美しいもみじを眺めていると、魂が抜けるような思いがする。
数年前、一度だけ能を見た。
吉祥寺のお寺での薪能。11月の上旬だったろうか。
野外の特設ステージが薪の炎に囲まれて、
静けさの中に幽玄な雰囲気が醸し出されていた。
演目は「紅葉狩」。
紅葉狩に出掛けた武士が、非常に美しい紅葉に潜む物の怪に
心奪われる。

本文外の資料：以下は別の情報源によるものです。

/-- R115, R118, R66. A push of a level that is pushed, and a break of one that is not, trap with ILLOP on the lead core: no slot takes
effect, TPC holds the bundle's address, and the handler's vector follows. -/
def Claims.LoopTraps : Prop :=
  ∀ (s : State) (q : Nat) (i : Instr) (grd : BitVec 3), (match i with
      | .sLoop x => grd = x.grd ∧ (s.seq q).pushed x.lvl.toNat = true
      | .sLbrk x => grd = x.grd ∧ (s.seq q).pushed x.lvl.toNat = false
      | _ => False) → i.wf = true → s.ready q = true → (s.core (s.lead q)).readQ (s.genOf q) grd.toNat = true →
    s.fedOut q = false → (s.acting q && tcNest (s.core (s.lead q)).sp.tcause && (s.seq q).sys) = false →
    ∃ t, exec i s = .next t ∧ t.mem = s.mem ∧ (t.seq q).phase = .bubble 2 ∧
      (t.core (s.lead q)).sp.tpc = lineAddr (s.seq q).pc ∧ tcCause (t.core (s.lead q)).sp.tcause = 1 ∧
      (t.core (s.lead q)).sc = (s.core (s.lead q)).sc ∧ (t.seq q).lsta = (s.seq q).lsta

/-! ### Writes of special registers (R119 to R121) -/

/-- A core after a write of a special register that it holds (R53, R54, R121, R175, R241, R359, R378): the fields that are kept, and the
others as they were. -/
def Claims.coreWrites (k : Core) (g : Gen) (sys : Bool) (sr : Nat) (v : Word) : Core :=
  if sr = 0x002 then { k with sp := { k.sp with tpc := v &&& 0xFFFFFFFFFFFFFFC0 } }
  else if sr = 0x003 then
    { k with sp := { k.sp with tcause :=
        if sys then v &&& 0xFFFF00FF000003BF else (v &&& 0xFFFF00FF0000003F) ||| (k.sp.tcause &&& 0x380) } }
  else if sr = 0x008 then
    let k := { k with sp := { k.sp with rrb := Reg.of (v &&& 0x1F) g } }
    { k with ve := { k.ve with v := SMap.keep (fun p => !k.dead g p) k.ve.v } }
  else if sr = 0x009 then
    let k := { k with sp := { k.sp with lived := Reg.of (v &&& 0x1F) g } }
    { k with ve := { k.ve with v := SMap.keep (fun p => !k.dead g p) k.ve.v } }
  else if sr = 0x01C then (if sys then { k with pp := { k.pp with accw := some (v &&& 0x0000FFFF0001FF03) } } else k)
  else if sr = 0x020 then { k with sp := { k.sp with waitlim := v &&& 0xFFFFFFFF } }
  else if sr = 0x022 then
    (if v.getLsbD 0 then { k with sp := { k.sp with clipped := Reg.of (k.sp.clipped.read g &&& 0xFFFFFFFFFFFFFFFE) g } } else k)
  else k

/-- A sequencer after a write of a special register that it holds (R114, R121, R397). -/
def Claims.seqWrites (x : Seq) (g : Gen) (sys : Bool) (sr : Nat) (v : Word) : Seq :=
  if sr = 0x001 then { x with mpc := Reg.of (v &&& 0xFFFFFFFFFFFFFFF8) g }
  else if sr = 0x019 then (if sys then { x with asid := v.toNat % 512 } else x)
  else if 0x040 ≤ sr ∧ sr ≤ 0x045 then
    let w := v &&& 0xFFFFFFFFFFFFFFFE
    { x with lsta := SMap.set 0 x.lsta (sr - 0x040) (if w.toNat / 4 % 4 = 3 then w &&& 0xFFFFFFFFFFFFFFF3 else w) }
  else if 0x048 ≤ sr ∧ sr ≤ 0x04D then
    let w := v &&& 0xFFFFFFFE00000000
    { x with lend := SMap.set 0 x.lend (sr - 0x048) (if w.toNat / 2 ^ 36 = 0 then w ||| 0x1000000000 else w) }
  else if 0x050 ≤ sr ∧ sr ≤ 0x055 then { x with lcnt := SMap.set 0 x.lcnt (sr - 0x050) v }
  else x

/-- R119, R121, R102. `s.wrsr` of any register but SKEW: a register of the sequencer is written by the lead core, PC as a transfer; every
other on each core whose guard reads 1; a register that the mode only reads stays. A tenant-mode write of SAVECTR is not in this statement:
it traps. -/
def Claims.SpecialWrites : Prop :=
  ∀ (s : State) (q : Nat) (x : LayT), (Instr.sWrsr x).wf = true → s.ready q = true → x.sr.toNat ≠ 0x014 →
    (x.sr.toNat = 0x021 → (s.seq q).sys = true) →
    ∃ t, exec (.sWrsr x) s = .next t ∧
      t = { s with cores := t.cores, seqs := t.seqs, nextId := t.nextId, free := t.free } ∧
      (∀ c, c ∉ s.gang q → t.core c = s.core c) ∧
      let sr := x.sr.toNat
      let g := s.genOf q
      let sys := (s.seq q).sys
      let lead := (s.core (s.lead q)).readQ g x.grd.toNat
      let v := (s.core (s.lead q)).readS g x.r.toNat
      if sr = 0 then
        (if lead then s.Taken t q (v &&& 0xFFFFFFFFFFFFFFC0) else s.Onward t q) ∧ ∀ c ∈ s.gang q, t.core c = (s.core c).idled
      else if sr = 1 ∨ sr = 0x19 ∨ 0x40 ≤ sr then
        (∀ c ∈ s.gang q, t.core c = (s.core c).idled) ∧
        let y := if lead then Claims.seqWrites (s.seq q) g sys sr v else s.seq q
        t.seq q = { y with
          pc := (s.seq q).pc + 64, brkSkip := none, lineUp := false, whl := none, released := false, reserved := [], mword := none,
          issued := (s.seq q).issued + 1, runleft := (t.seq q).runleft }
      else
        s.Onward t q ∧ ∀ c ∈ s.gang q, t.core c =
          if s.guarded q c x.grd then Claims.coreWrites (s.core c).idled g sys sr ((s.core c).readS g x.r.toNat) else (s.core c).idled

/-- R119, R76. A tenant-mode write of SAVECTR traps with PRIV: every core holds the bundle's address in TPC, and no slot takes effect. -/
def Claims.SavectrWriteTraps : Prop :=
  ∀ (s : State) (q : Nat) (x : LayT), (Instr.sWrsr x).wf = true → s.ready q = true → x.sr.toNat = 0x021 → (s.seq q).sys = false →
    s.fedOut q = false →
    ∃ t, exec (.sWrsr x) s = .next t ∧ t.mem = s.mem ∧ (t.seq q).phase = .bubble 2 ∧
      ∀ c ∈ s.gang q, (t.core c).sp.tpc = lineAddr (s.seq q).pc ∧ tcCause (t.core c).sp.tcause = 2 ∧ (t.core c).sc = (s.core c).sc

/-- R337, R121. A system-mode write of SKEW by a core of an unpaired gang sets SKEW of that core's CBIND; a tenant-mode write is ignored. -/
def Claims.SkewWrite : Prop :=
  ∀ (s : State) (q c : Nat) (x : LayT), (Instr.sWrsr x).wf = true → s.solo q c → x.sr.toNat = 0x014 → s.guarded q c x.grd = true →
    ∃ t, exec (.sWrsr x) s = .next t ∧ t.core c = (s.core c).idled ∧ s.Onward t q ∧ t.mem = s.mem ∧
      let off := 0x5000 + 0x100 * (c / 16 % 10) + 8 * (c % 16)
      let old := s.dctl (c / 160) off
      t.dctl (c / 160) off =
        if (s.seq q).sys then
          (old &&& 0xFFFFFFFFFFFFFF8F) ||| BitVec.ofNat 64 (((s.core c).readS (s.genOf q) x.r.toNat).toNat % 8 * 16)
        else old

/-- R119, R121, R337. What `s.wrsr` writes. -/
def Obligations.SpecialRegisters : Prop := Claims.SpecialWrites ∧ Claims.SkewWrite

/-! ### Vector results (R128, R129, R133 to R151) -/

/-- Element i of width w of a vector value. -/
def Claims.el (w : Nat) (v : VWord) (i : Nat) : Nat := v.toNat / 2 ^ (w * i) % 2 ^ w

/-- The register file and number that a vector destination names, as a bundle maps it (R48, R52). -/
def Claims.vdest (k : Core) (g : Gen) (side : VSide) (d : BitVec 7) : RFile × Nat :=
  if d.toNat < 64 then (.v, if d.toNat < 32 then d.toNat else 32 + (d.toNat + 32 - k.base g) % 32)
  else (match side with | .va => .oa | .vb => .ob, d.toNat - 64)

物の怪に扮した役者(シテ)の舞が素晴らしい。
ラストは、物の怪の魔力を振り切って刀で成敗し、めでたしめでたし。
生まれて初めてのお能を堪能した。
美しいものには魔物が潜む。
雪女やお菊さん、雨月物語の姫もみな美しい。
美しい物の怪は美しいもの、特に子どもに取り付こうとする。
世界中のあちこちで、男の子を女装させて育てたり、
化粧したりするのは、物の怪を惑わすためらしい。
わざと汚いつけ身なりをさせたり、日本では名前に丸や子を付けた
(いずれも排泄物を意味した)のも魔物から子を守るためだったと言う。
師走もはや一週間が過ぎた。今年のもみじも見納めだ。
12月9日。強はジョン・レノンの29回目の命日である。
(亡くなった現地ニューヨークでは12月8日)。
生きていれば69歳。
自分が年を取るのも道理である。